Report says 6.9 million people affected in 23andMe data breach

23andMe kits at the 2017 Streamy Awards at The Beverly Hilton Hotel on September 26, 2017 in Beverly Hills, California.
23andMe kits at the 2017 Streamy Awards at The Beverly Hilton Hotel on September 26, 2017 in Beverly Hills, California. Photo credit Matt Winkelmeyer/Getty Images for dick clark productions

According to a recent report, the genetic testing company 23andMe suffered a data breach that resulted in the data of 6.9 million individuals being leaked.

The report from TechCrunch cites an email from 23andMe spokesperson Katie Watson, who confirmed that 5.5 million individuals who used the platform and opted-in to its DNA Relatives feature had their personal information accessed.

Information that was accessed from the group included ancestry reports, self-reported location, birth year, names, and more.

An additional 1.4 million people who opted into the DNA Relatives feature also had their “Family Tree profile information accessed.” The data made available includes their display names, relationship labels, birth year, self-reported location, and more, the spokesperson said.

The report comes as 23andMe shared Friday that only 14,000 individuals suffered data breaches from the hackers in the breach that occurred in early October.

While the company admitted last week that more information had been accessed, it did not specify how many people were at risk.

In early October, a hacker claimed to have stolen the DNA information from the company in a post on a well-known hacking forum, according to Wired.com.

To prove it, the hacker published alleged data from more than one million people, asking for as much as $10 for the information for one account, the report said.

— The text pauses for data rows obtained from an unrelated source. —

-- ==== Sys2Proof/Config.lean ====
section
/-! DEFINITION. What is fixed for the block (spec/00_scope.md R5, R6), and the free values: what the spec leaves open. -/

namespace Sys2Proof.Config

/-- `FRAME_LEN`: bytes of a response frame (R5). -/
abbrev frameLen : Nat := 8

/-- `SOF`: the start marker, byte 0 of a frame (R5). -/
abbrev sof : Byte := 0x02

/-- `TYPE`: the response-type (data-result) marker, byte 1 (R5). -/
abbrev typeMarker : Byte := 0x10

/-- `SIZE`: the payload-size marker, byte 2 (R5). -/
abbrev sizeMarker : Byte := 0x04

/-- The checksum complement constant (R5). -/
abbrev complement : Byte := 0xFF

/-- `CLK_HZ`, the open parameter of spec/92_eei_decisions.md D24: a constant without a value; no rule reads it. -/
opaque clkHz : Nat

/-- The 48 register bits before the first reset edge after power-up (spec/70_reset_and_hazards.md R183:
unspecified). A free value. Log entry 6. -/
opaque powerUpBits : BitVec 48

/-- The level of `rst` at the `n`-th edge for which no port sample is scheduled. A free value. Log entry 2. -/
opaque freeRst : Nat → Bool

/-- The command word on the ports at the `n`-th edge for which no port sample is scheduled. A free value.
Log entry 2. -/
opaque freeWord : Nat → CommandWord

end Sys2Proof.Config
end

When disclosing the incident in October, 23andMe wrote in a statement that the breach was a result of customers reusing passwords.

After entering certain accounts, the company said those who used the DNA Relatives feature made it possible for hackers to gain more information from others.

Now, the company says it has “completed its investigation” and is “in the process of notifying affected customers, as required by law.”

“We have taken steps to further protect customer data, including requiring all existing customers to reset their password and requiring two-step verification for all new and existing customers,” the company said. “The company will continue to invest in protecting our systems and data.”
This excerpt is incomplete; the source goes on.